Son dakika gelişmesiyle Silivri açıkları bir kez daha sallandı. 23 Nisan 2025 tarihinde yaşanan 6.2 büyüklüğündeki depremin ardından, bugün aynı bölgede 3.4 büyüklüğünde yeni bir deprem meydana geldi. Kandilli Rasathanesi‘nin verilerine göre saat 16:17’de gerçekleşen sarsıntının derinliği 13,1 kilometre olarak ölçüldü.
Aynı Bölgede Yeniden Sarsıntı: Tesadüf Mü, Artçı mı?
Kandilli Rasathanesi’nin paylaştığı bilgilere göre 3.4 büyüklüğündeki deprem, 23 Nisan’da gerçekleşen 6.2’lik büyük depremin merkezine oldukça yakın bir noktada kaydedildi. Uzmanlar, bu tür sarsıntıların artçı deprem olabileceğini belirtirken, halkta yeniden büyük bir korku yaşandı.
Depremin yeniden aynı bölgede yaşanması, akıllara “Yeni bir depremin habercisi mi?” sorusunu getirdi. Özellikle Marmara Denizi çevresinde yaşayan vatandaşlar, yaşanan bu sarsıntıyla bir kez daha tedirgin oldu.
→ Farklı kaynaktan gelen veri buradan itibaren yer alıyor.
-- ==== Sys2Proof/Machine/Arb.lean ====
section
/-! DEFINITION. Wings, the inter-wing link and the primacy arbiter (01_architecture.md). -/

namespace Sys2Proof.Machine

/-! The inter-wing link (R16-R19, R506) -/

/-- Cross-wing comparison runs or stops in both wings; when it resumes the mismatch counts start again, HEDGE_CMP_STAT.RUN among them
(R155, R159, R506). -/
def State.compareOn (s : State) (on : Bool) : State :=
  let one (w : Wing) (t : State) : State := (t.wb (Reg.HEDGE_CMP_STAT w) 31 on).wf (Reg.HEDGE_CMP_STAT w) 16 8 0
  { one .west (one .east s) with
    hedge.e.bad := [], hedge.w.bad := [], hedge.e.own := [], hedge.w.own := [], hedge.e.sent := [], hedge.w.sent := []
    hedge.e.got := [], hedge.w.got := [] }

/-- Transfers of every class that are in flight are lost: heartbeats, mirror messages, comparison records, sample copies (R19). -/
def State.linkLost (s : State) : State :=
  { s with
    intake.e.fwd := [], intake.w.fwd := [], arb.linkBeats := ⟨[], []⟩, arb.mirrorReq := ⟨none, none⟩
    arb.inflight := s.arb.inflight.map (fun m => { m with lost := m.lost || !m.acked }) }

/-- The number of lanes that carry traffic went to zero or left it: transfers in flight are lost, forwarding and comparison stop or
resume, and the alarm of the vote follows (R19, R506). -/
def State.linkSet (s : State) (down : Bool) : State :=
  let s1 := s.linkLost
  let act := s1.upd.act.isNone && s1.dev.st.computes
  let s2 := s1.compareOn (!down && act)
  ((s2.wb (Reg.INTAKE_STATUS .east) 31 (!down)).wb (Reg.INTAKE_STATUS .west) 31 (!down)).voteAlarm

/-- The same after the start of the link, with the vote and its event (R153). -/
def State.linkTurn (s : State) (down : Bool) : State :=
  (({ s with arb.iwlRefused := false }.linkSet down).raise 487).revote

/-- Raise the link events of a change of the number of lanes and let the rest of the device follow (R506). -/
def State.lanesChanged (s : State) (before : Nat) : State :=
  let n := s.lanes
  if before = n then s
  else
    let s1 := s.raiseIf (before == 1 || n == 1) 580
    let s2 := s1.raiseIf (before == 0 || n == 0) 581
    if before = 0 || n = 0 then s2.linkTurn (n == 0) else s2

/-- A lane starts or stops carrying traffic (R506). Up to the first deadline after a reset the link counts as one of two lanes, so
that no event comes before it (log entry 14). -/
def State.laneTo (s : State) (lane : Nat) (up : Bool) : State :=
  let n := s.lanes
  let s1 := s.wb Reg.IWL_STAT (31 - lane) up
  if s.arb.trained then s1.lanesChanged n
  else if (n == 0) != (s1.lanes == 0) then s1.linkSet (s1.lanes == 0)
  else s1

/-- A lane finishes training (R506). -/
def State.iwlLaneUp (s : State) (lane : Nat) : State := s.laneTo lane true

/-- A lane fails (R506). -/
def State.iwlLaneFail (s : State) (lane : Nat) : State := s.laneTo lane false

/-- 1 ms after the release of the reset: a lane that is not up counts as a change from two lanes (R506). -/
def State.iwlTrainDeadline (s : State) : State :=
  if s.arb.trained || s.clk.ns < s.arb.trainAt + 1000000 then s
  else { s with arb.trained := true }.lanesChanged 2

/-- The next number of a transfer on the link. -/
def State.linkNext (s : State) : State := { s with arb.linkNo := s.arb.linkNo + 1 }

/-- A transfer of a class below the first may arrive: no heartbeat that the sender gave the link before it is still in flight, and for
a sample copy no comparison record (R16). -/
def State.linkTurnOf (s : State) (sender : Wing) (no : Nat) (sample : Bool) : Bool :=
  (s.arb.linkBeats.at_ sender).all (fun b => decide (no < b.1))
    && (!sample || (s.hedge.at_ sender).sent.all (fun r => decide (no < r.1)))

/-- The oldest mirror message that has neither been answered nor lost is lost. -/
def loseMirror : List Mirror → List Mirror
  | m :: q => if m.acked || m.lost then m :: loseMirror q else { m with lost := true } :: q
  | [] => []

/-- The oldest transfer of a kind that a wing has in flight is dropped (R16, R17). -/
def State.dropTransfer (s : State) (w : Wing) (kind : LinkKind) : State :=
  match kind with
  | .beat => { s with arb.linkBeats := s.arb.linkBeats.set w ((s.arb.linkBeats.at_ w).drop 1) }
  | .mirror => { s with arb.inflight := loseMirror s.arb.inflight }
  | .record => { s with hedge := s.hedge.set w { s.hedge.at_ w with sent := (s.hedge.at_ w).sent.drop 1 } }
  | .sample => { s with intake := s.intake.set w.other { s.intake.at_ w.other with fwd := (s.intake.at_ w.other).fwd.drop 1 } }

/-- A transfer block that a wing has sent arrives and is checked; one that fails at the first try and at the second is dropped and counted,
and what it carried never arrives (R16, R17). What a good block carries is delivered by the row of its receiver. -/
def State.iwlBlockReceive (s : State) (b : LinkBlock) (ok : Bool × Bool) : State :=
  if s.iwlDown || ok.1 || ok.2 then s else (s.dropTransfer b.sender b.kind).cnt Reg.IWL_STAT 0 16 1

/-! The deputy (R21, R33, R35) -/

/-- DEPUTY_OK changes: ARB_DEPUTY_CHANGE, and the alarm of a single steward (R35, R485). -/
def State.setDeputy (s : State) (ok : Bool) : State :=
  let s1 := (s.wb Reg.ARB_STATUS 30 ok).raise 579
  s1.setAlarm 31 (!ok)

/-- DEPUTY_OK falls, if it was 1 (R35). -/
def State.dropDeputy (s : State) : State := if s.deputyOk then s.setDeputy false else s

/-! Steward writes and global decisions (R20-R22, R31) -/

/-- Registers of the classes that fencing names: the switch configuration, the Caique schedules, host-function ownership, the
manifest's own (R31, log entry 141). The triples have commands of their own. -/
def fencedClass (a : Nat) : Bool :=
  (decide (0x900000 ≤ a) && decide (a < 0xB00000))
    || (decide (0x700000 ≤ a) && decide (a < 0x740000))
    || (decide (0xE00000 ≤ a) && decide (a < 0xF00000))
    || a == Reg.MAN_STAT

/-- A steward's processor runs: verified and not in core reset (R420, R438). -/
def State.stewUp (s : State) (w : Wing) : Bool := s.dev.stew.at_ w && !s.dev.core.at_ w

/-- The steward that holds the role is running. -/
def State.stewardRuns (s : State) : Bool :=
  match s.steward with
  | some w => s.stewUp w
  | none => false

/-- A configuration register is written by the steward; a locked binding table keeps its words (R405). -/
def State.stewardWr (s : State) (a : Nat) (v : Word) : State :=
  if s.rb Reg.HOST_BIND_LOCK 31 && decide (Reg.HOST_MB_BIND 0 ≤ a) && decide (a < Reg.HOST_MB_BIND 288) then s
  else if (regInfo a).isSome then s.wr a v
  else s

/-- Writes discarded by fencing (R31). -/
def State.fenceHits (s : State) (n : Nat) : State := s.cnt Reg.ARB_STATUS 0 16 n

/-- One write discarded by fencing (R31). -/
def State.fenceHit (s : State) : State := s.fenceHits 1

/-- A decision goes to the deputy as a mirror message while there is a deputy, and takes effect at once while there is none
(R21, R35). -/
def State.mirrorOr (s : State) (a : Act) (now : State → State) : State :=
  if s.deputyOk then { s with arb.inflight := s.arb.inflight ++ [⟨a, s.clk.ns, false, false⟩] } else now s

/-- A steward writes a register of a fenced class: a fenced one's write is discarded, the role's holder decides (R20, R21, R31). -/
def State.stewardConfigWrite (s : State) (w : Wing) (addr : Nat) (val : Word) : State :=
  if !s.stewUp w || !fencedClass addr then s
  else if s.fenced w then s.fenceHit
  else if s.steward = some w then s.mirrorOr (.config addr val) (fun u => u.stewardWr addr val)
  else s

/-- A named decision takes effect (R21). -/
def State.applyDecision (s : State) (d : Decision) : State := eachIn d.writes (fun p t => t.stewardWr p.1 p.2) s

/-- The steward makes a global decision (R20, R21). -/
def State.globalDecision (s : State) (d : Decision) : State :=
  if s.stewardRuns then s.mirrorOr (.decision d) (fun u => u.applyDecision d) else s

/-! Heartbeats (R23, R24) -/

/-- A steward that runs sends its next heartbeat on both paths, at least 950 us after the one before; its health word is the steward
firmware's own (R23, log entry 3). Over a link that is down nothing is sent (R19). -/
def State.heartbeatSend (s : State) (w : Wing) : State :=
  let soon := match s.arb.sentAt.at_ w with
    | some t => decide (s.clk.ns < t + 950000)
    | none => false
  if !s.stewUp w || s.arb.mute.at_ w || soon then s
  else
    let e := s.arb.known.at_ w
    let n := s.arb.hbSeq.at_ w
    let q := s.arb.linkBeats.at_ w
    ({ s with
      arb.hbSeq := s.arb.hbSeq.set w (n + 1)
      arb.sentAt := s.arb.sentAt.set w (some s.clk.ns)
      arb.beats := s.arb.beats ++ [Beat.mk w e n s.freshWord]
      arb.linkBeats := s.arb.linkBeats.set w (if s.iwlDown then q else q ++ [(s.arb.linkNo, e)]) }.used 1).linkNext

/-- The oldest heartbeat of the other wing on the link, which carries an epoch, arrives and restarts the loss timer (R24, log entry
186). -/
def State.heartbeatLinkReceive (s : State) (w : Wing) (epoch : Word) : State :=
  match s.arb.linkBeats.at_ w.other with
  | (_, e) :: q =>
    let s1 := { s with arb.linkBeats := s.arb.linkBeats.set w.other q }
    if epoch ≠ e then s
    else if s1.stewUp w then
      { s1 with
        arb.linkAt := s1.arb.linkAt.set w s.clk.ns
        arb.lost := s1.arb.lost.set w false
        arb.known := s1.arb.known.set w (if s.arb.known.at_ w < e then e else s.arb.known.at_ w) }
    else s1
  | [] => s

/-- 3.5 ms on the wing's own steward clock without a heartbeat of the other wing over the link; the clock stands in the steward's
core reset (R13, R24). -/
def State.heartbeatLost (s : State) (w : Wing) : State :=
  if !s.stewUp w || s.clk.ns < s.arb.linkAt.at_ w + 3500000 then s else { s with arb.lost := s.arb.lost.set w true }

/-! Claims (R25-R30, R34) -/

/-- A wing may claim: its steward runs, it does not hold the role, it finds the steward lost or no wing holds the role,
and 1 ms has passed since its last refusal (R25, R27, R34). -/
def State.mayClaim (s : State) (w : Wing) : Bool :=
  s.stewUp w && decide (s.steward ≠ some w) && (s.arb.lost.at_ w || s.steward.isNone)
    && (match s.arb.refusedAt.at_ w with
      | some t => decide (t + 1000000 ≤ s.clk.ns)
      | none => true)

/-- A wing writes a claim with the epoch one above the one it last learned; with no window open it opens one (R25, R28). DESIGN
CHOICE, log entry 142: a steward whose claim is not yet decided writes no second one. -/
def State.claimNow (s : State) (w : Wing) : State :=
  if !s.mayClaim w || s.arb.claims.any (fun c => c.1 == w) then s
  else { s with
    arb.window := some (s.arb.window.getD s.clk.cd2)
    arb.claims := s.arb.claims ++ [(w, s.arb.known.at_ w + 1, s.clk.cd2)] }

/-- The wing that STEWARD_SEL prefers (R28). -/
def State.preferred (s : State) : Wing := if s.dev.sel then .east else .west

/-- The winner among claims above the current epoch: the higher epoch, the preferred wing at a tie (R28). -/
def State.bestClaim (s : State) (cs : List (Wing × Word × Nat)) : Option (Wing × Word × Nat) :=
  (cs.filter (fun c => decide (s.rd Reg.ARB_EPOCH < c.2.1))).foldl (fun b c =>
    match b with
    | none => some c
    | some x => if x.2.1 < c.2.1 || (x.2.1 = c.2.1 && c.1 = s.preferred) then some c else some x) none

/-- A grant in a CD2 cycle is not forbidden by R25 and R26: 300,000 cycles without a heartbeat of the steward, counted from its grant
at the earliest; with no steward, the wing that STEWARD_SEL does not prefer waits as long from the restart of the
arbiter (R34, log entry 11). -/
def State.mayGrant (s : State) (w : Wing) (cyc : Nat) : Bool :=
  match s.steward with
  | some h => decide (max (s.arb.hbAt.at_ h) s.arb.since + 300000 ≤ cyc)
  | none => w == s.preferred || decide (s.arb.since + 300000 ≤ cyc)

/-- Refuse one claim (R25, R27): while the link is down only the first refusal for a steward that still beats is
reported. -/
def State.refuseClaim (s : State) (w : Wing) (beats : Bool) : State :=
  let s1 := { s with arb.refusedAt := s.arb.refusedAt.set w (some s.clk.ns) }
  if s.iwlDown && beats then
    if s.arb.iwlRefused then s1 else { s1 with arb.iwlRefused := true }.raiseAt 578 0 (wingCode w)
  else s1.raiseAt 578 0 (wingCode w)

/-! Becoming deputy (R33, R35) -/

/-- A wing's steward asks the steward for a mirror over the link, once it knows the current epoch (R33). -/
def State.mirrorRequest (s : State) (w : Wing) : State :=
  if s.iwlDown || s.steward = some w || !s.stewardRuns || !s.stewUp w || s.arb.known.at_ w != s.rd Reg.ARB_EPOCH then s
  else { s with arb.mirrorReq := s.arb.mirrorReq.set w (some s.clk.ns) }

/-- The mirror asked for is complete (R33). -/
def State.mirrorComplete (s : State) (w : Wing) : State :=
  if s.iwlDown || !s.stewardRuns || !s.stewUp w || (s.arb.mirrorReq.at_ w).isNone then s
  else { s with arb.mirrorReq := s.arb.mirrorReq.set w none, arb.mirrored := s.arb.mirrored.set w true }

/-! The meanings of the rows -/

/-- IWL_LANE_UP (R506): An inter-wing link lane finishes training and starts carrying traffic, setting its LANEn_UP bit. -/
def execIwlLaneUp (lane : Nat) (s : State) : Out :=
  live (iwlLaneUpOk lane) s (s.iwlLaneUp lane)

/-- IWL_LANE_FAIL (R506): An inter-wing link lane fails and starts retraining; in-flight transfers are lost if it was the last lane. -/
def execIwlLaneFail (lane : Nat) (s : State) : Out :=
  live (iwlLaneFailOk lane) s (s.iwlLaneFail lane)

/-- IWL_TRAIN_DEADLINE (R506): 1 ms after reset release, a lane that is not up counts as failed and as a change from two lanes. -/
def execIwlTrainDeadline (s : State) : Out :=
  live true s (s.iwlTrainDeadline)

/-- IWL_BLOCK_RECEIVE (R16): A transfer block arrives over the inter-wing link and is checked by CRC-32C, retransmitted once or dropped. -/
def execIwlBlockReceive (b : LinkBlock) (ok : Bool × Bool) (s : State) : Out :=
  live true s (s.iwlBlockReceive b ok)

/-- GLOBAL_DECISION (R21): The steward sends a global decision to the deputy as a mirror message and waits for its acknowledgement. -/
def execGlobalDecision (d : Decision) (s : State) : Out :=
  live true s (s.globalDecision d)

/-- HEARTBEAT_SEND (R23): Every 1 ms a steward sends a heartbeat to the arbiter and over the link to the other wing. -/
def execHeartbeatSend (w : Wing) (s : State) : Out :=
  live true s (s.heartbeatSend w)

/-- HEARTBEAT_LINK_RECEIVE (R24): A heartbeat from the other wing arrives over the inter-wing link and restarts the loss timer. -/
def execHeartbeatLinkReceive (w : Wing) (epoch : BitVec 32) (s : State) : Out :=
  live true s (s.heartbeatLinkReceive w epoch)

/-- HEARTBEAT_LOST (R24): No heartbeat from the other wing has arrived for 3.5 ms, so the wing may claim the steward role. -/
def execHeartbeatLost (w : Wing) (s : State) : Out :=
  live true s (s.heartbeatLost w)

/-- STEWARD_CONFIG_WRITE (R31): A steward writes a fenced-class register (switch, triple, schedules, ownership, manifest-apply). -/
def execStewardConfigWrite (w : Wing) (addr : Nat) (val : BitVec 32) (s : State) : Out :=
  live true s (s.stewardConfigWrite w addr val)

/-- MIRROR_REQUEST (R33): A wing's steward asks the steward for a full mirror of the current decisions. -/
def execMirrorRequest (w : Wing) (s : State) : Out :=
  live true s (s.mirrorRequest w)

/-- MIRROR_COMPLETE (R33): The full mirror of current decisions has been delivered to the requesting wing. -/
def execMirrorComplete (w : Wing) (s : State) : Out :=
  live true s (s.mirrorComplete w)

end Sys2Proof.Machine
end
Uzmanlardan İlk Açıklama: Artçı Sarsıntılar Sürebilir
Deprem sonrası uzmanlardan gelen ilk açıklamalar, 3.4’lük depremin bir artçı olma ihtimalini güçlendirdi. Türkiye’nin aktif deprem kuşağında yer aldığını hatırlatan uzmanlar, vatandaşların deprem çantası hazırlığı, acil toplanma alanlarını öğrenme gibi önlemleri alması gerektiğini vurguladı.

Ayrıca, depremin olduğu yerin önceden 6.2 ile sarsılmış olması, bölgedeki enerjinin tamamen boşalmadığına dair ipuçları veriyor. Bu nedenle önümüzdeki günlerde benzer büyüklükte artçı depremler yaşanabileceği ihtimali göz ardı edilmiyor.
Bölge Halkı Tedirgin: “Yine Aynı Kabusu Yaşamak İstemiyoruz”
Silivri ve çevresindeki vatandaşlar, gün içinde yaşanan sarsıntıyı açıkça hissettiklerini belirtti. Özellikle yüksek katlı binalarda oturanlar panikle dışarı çıktı. Geçmişte yaşanan büyük depremin izlerini hâlâ taşıyan halk, bir kez daha aynı korkuları yaşamak istemediklerini dile getiriyor.
Yerel yetkililer ve AFAD ekipleri, olası yeni sarsıntılara karşı hazırlıklı olunması gerektiğini belirterek, kamuoyuna resmî kaynaklar dışında yapılan açıklamalara itibar edilmemesi çağrısında bulundu.
Deprem Gerçeği ile Yaşamak: Önlem Hayat Kurtarır
Türkiye’nin deprem kuşağında yer aldığı bilinciyle, önleyici tedbirlerin önemi bir kez daha ortaya çıkıyor. Uzmanlar, her bireyin deprem öncesi, anı ve sonrası için hazırlıklı olması gerektiğinin altını çiziyor.
- Deprem çantası hazır bulundurulmalı.
- Aile içi acil durum planı yapılmalı.
- Toplanma alanları önceden belirlenmeli.
- Binaların deprem dayanıklılığı kontrol edilmeli.
Bu küçük ama kritik adımlar, yaşanacak olası bir büyük depremde hayati fark yaratabilir.